● Work instruction:
Somewhere below, one line contains "q cid 0 0 0" and a later line contains "code (R547). -/". Output those two lines and everything between them exactly, and nothing else.

───── Excerpted data ─────

-- ==== Sys2Proof/Machine/WipeRun.lean ====
section
/-! DEFINITION. Wipes as they end (17 R526, R527, 10 R310): Sanitize, completion, what follows, and the math library tables that reload after a
wipe (18 R546). -/

namespace Sys2Proof.Machine

/-- Codes of R528 and R548. -/
def cWipeDone : Word16 := 0xA008
def cWipeFail : Word16 := 0xA009
def cBootMllBad : Word16 := 0xB005

/-- A wipe's CXL part on a port, as Sanitize ends it. -/
def sanitEnds (s : State) (k : Nat) (ok : Bool) : State :=
  match s.sec.wipe with
  | none => s
  | some w =>
    if !w.sanit.getLsbD k then s
    else
      let b := portBits [k]
      let w1 : Wipe := if ok then { w with sanit := w.sanit &&& ~~~b, ports := w.ports &&& ~~~b, used := w.used ||| b } else { w with sanit := w.sanit &&& ~~~b }
      wipeShow (setRegF { s with sec := { s.sec with wipe := some w1 } } (aCxl k) 27 27 (b2n ok)) w1

/-! ### Images in NOR flash (R520, R546) -/

/-- Bytes of an image before its body. -/
def imgHead : Nat := 4485

/-- Whether the header of an image parses: magic, version, keep-zero, security version, a body that fits its region (R520, R538). -/
def imgForm (s : State) (magic : List Byte) (base size : Nat) : Bool :=
  let h := memReads s.nor base 88
  slice h 0 4 == magic && fieldAt h 4 2 == 1 && fieldAt h 6 2 == 0 && decide (fieldAt h 8 4 ≤ 127) && decide (fieldAt h 16 8 ≤ size - imgHead)

/-- Whether the body's digest is the header's. -/
def imgDigestOk (s : State) (base : Nat) : Bool :=
  let h := memReads s.nor base 88
  shake64 (memReads s.nor (base + imgHead) (fieldAt h 16 8)) == slice h 24 64

/-- Whether the certificate that an image carries is of type 2 and names the key of the root record as its issuer (R514, R520, R521). -/
def imgCertNamed (s : State) (base : Nat) : Bool :=
  let c := memReads s.nor (base + 1370) 40
  fieldAt c 0 2 == 2 && slice c 24 16 == (shake64 (memReads s.nor 0 1793)).take 16

/-- The math library tables are loaded, or refused with BOOT_MLL_BAD (R546). `sigOk`: the signatures of certificate and header verify. -/
def mllLoad (s : State) (sigOk : Bool) : State :=
  if imgForm s [0x55, 0x41, 0x38, 0x4D] 0x200000 0x200000 && sigOk && imgCertNamed s 0x200000 && imgDigestOk s 0x200000 then
    setReg s aVecMll (BitVec.ofNat 64 (fieldAt (memReads s.nor 0x200000 16) 12 2 + 2 ^ 16))
  else record (mllDrop s) kEvent srcMgmt cBootMllBad (openPay cBootMllBad srcMgmt)

/-! ### The end of a wipe -/

/-- The number of the WIPE_DONE record: the newest one in the Ledger, or the number the event will take when it waits (log entry 33). -/
def wipeDoneSeq (s : State) : Word32 :=
  if !s.ldg.held.isEmpty then s.ldg.nextSeq + BitVec.ofNat 32 s.ldg.held.length - 1
  else match s.ldg.recs.reverse.find? (fun p => p.1.code == cWipeDone) with
    | some p => p.1.seq
    | none => s.ldg.nextSeq

/-- What follows a wipe for each of its triggers (R526, R505, R532, R561). -/
def wipeAfter (s : State) (why : WipeWhy) : State :=
  match why with
  | .start => readyCheck s
  | .jobEnd => hostDoneAll (jobTo (segmentEnd s 0) .empty) 5 0 s.sec.wipeSeq.toNat 0
  | .ondie q cid => hostDone s q cid 0 0 0
  | .move => s

/-- A covered byte could not be written (R527); the wipe ends, and a transition that it belongs to ends with it and burns nothing (log entry 140). -/
def wipeFailed (s : State) : State :=
  let s1 := setRegF (setRegF (setRegF s aSecWipe 4 4 1) aSecWipe 1 0 0) aSecWipe 8 5 0
  deviceFatal { s1 with sec := { s1.sec with wipe := none, move := match s1.sec.wipe with | some w => if w.why.contains .move then none else s1.sec.move | none => s1.sec.move } } srcSec cWipeFail (openPay cWipeFail srcSec)

/-- WIPE_DONE and what waited for it. -/
def wipeDone (s : State) (w : Wipe) (us : BitVec 32) (mllOk : Bool) : State :=
  let fail := regF s aSecWipe 4 4
  let s1 := setReg { s with sec := { s.sec with wipe := none } } aSecWipe (BitVec.ofNat 64 (fail * 16 + w.scope * 4 + us.toNat * 2 ^ 32))
  let s2 := record s1 kEvent srcSec cWipeDone (w.scope + w.used.toNat * 16 + us.toNat * 2 ^ 16)
  let s3 := { s2 with sec := { s2.sec with wipeSeq := wipeDoneSeq s2 } }
  let s4 := if w.scope ≥ 2 ∧ w.why ≠ [.start] then mllLoad s3 mllOk else s3
  w.why.foldl wipeAfter s4

/-- Whether a port with covered bytes is down, so that they cannot be written (R309, R310). -/
def wipeStuck (s : State) (w : Wipe) : Bool := (List.range 4).any (fun k => w.ports.getLsbD k && smGet false s.mem.cxlDown k)

/-- Whether the start-up wipe has begun: order 9 of R530 was reached. A start-up that a fault stopped before leaves its code (R547). -/
def wipeBegun (s : State) (w : Wipe) : Bool := !w.why.contains .start || (decide (9 ≤ regF s aBoot 3 0) && regF s aBoot 31 16 == 0)

/-- WIPE_COMPLETE, once no port waits for Sanitize. -/
def wipeEnds (s : State) (fails : Bool) (us : BitVec 32) (mllOk : Bool) : State :=
  match s.sec.wipe with
  | none => s
  | some w =>
    if w.sanit ≠ 0 ∨ wipeBegun s w = false then s
    else if fails || wipeStuck s w then wipeFailed s
    else wipeDone s w us mllOk

/-- HOLD_TIME_EXPIRY, after DONE or FAULTED. -/
def holdEnds (s : State) : State := if s.job.st = .done ∨ s.job.st = .faulted then jobEnd s else s

/-! ### The commands -/

/-- SANITIZE_COMPLETE: the device reports success or failure. -/
def execSanitizeComplete (port : BitVec 2) (ok : Bool) (s : State) : Out := .next (sanitEnds s port.toNat ok)
/-- SANITIZE_TIMEOUT: 600 s have passed; the port overwrites. -/
def execSanitizeTimeout (port : BitVec 2) (s : State) : Out := .next (sanitEnds s port.toNat false)
/-- WIPE_COMPLETE: every part has ended, or a covered byte could not be written. -/
def execWipeComplete (fails : Bool) (us : BitVec 32) (mllOk : Bool) (s : State) : Out := .next (wipeEnds s fails us mllOk)
/-- HOLD_TIME_EXPIRY. -/
def execHoldTimeExpiry (s : State) : Out := .next (holdEnds s)

end Sys2Proof.Machine
end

─────

● Result for this exercise:
  | .ondie q cid => hostDone s q cid 0 0 0
  | .move => s

/-- A covered byte could not be written (R527); the wipe ends, and a transition that it belongs to ends with it and burns nothing (log entry 140). -/
def wipeFailed (s : State) : State :=
  let s1 := setRegF (setRegF (setRegF s aSecWipe 4 4 1) aSecWipe 1 0 0) aSecWipe 8 5 0
  deviceFatal { s1 with sec := { s1.sec with wipe := none, move := match s1.sec.wipe with | some w => if w.why.contains .move then none else s1.sec.move | none => s1.sec.move } } srcSec cWipeFail (openPay cWipeFail srcSec)

/-- WIPE_DONE and what waited for it. -/
def wipeDone (s : State) (w : Wipe) (us : BitVec 32) (mllOk : Bool) : State :=
  let fail := regF s aSecWipe 4 4
  let s1 := setReg { s with sec := { s.sec with wipe := none } } aSecWipe (BitVec.ofNat 64 (fail * 16 + w.scope * 4 + us.toNat * 2 ^ 32))
  let s2 := record s1 kEvent srcSec cWipeDone (w.scope + w.used.toNat * 16 + us.toNat * 2 ^ 16)
  let s3 := { s2 with sec := { s2.sec with wipeSeq := wipeDoneSeq s2 } }
  let s4 := if w.scope ≥ 2 ∧ w.why ≠ [.start] then mllLoad s3 mllOk else s3
  w.why.foldl wipeAfter s4

/-- Whether a port with covered bytes is down, so that they cannot be written (R309, R310). -/
def wipeStuck (s : State) (w : Wipe) : Bool := (List.range 4).any (fun k => w.ports.getLsbD k && smGet false s.mem.cxlDown k)

/-- Whether the start-up wipe has begun: order 9 of R530 was reached. A start-up that a fault stopped before leaves its code (R547). -/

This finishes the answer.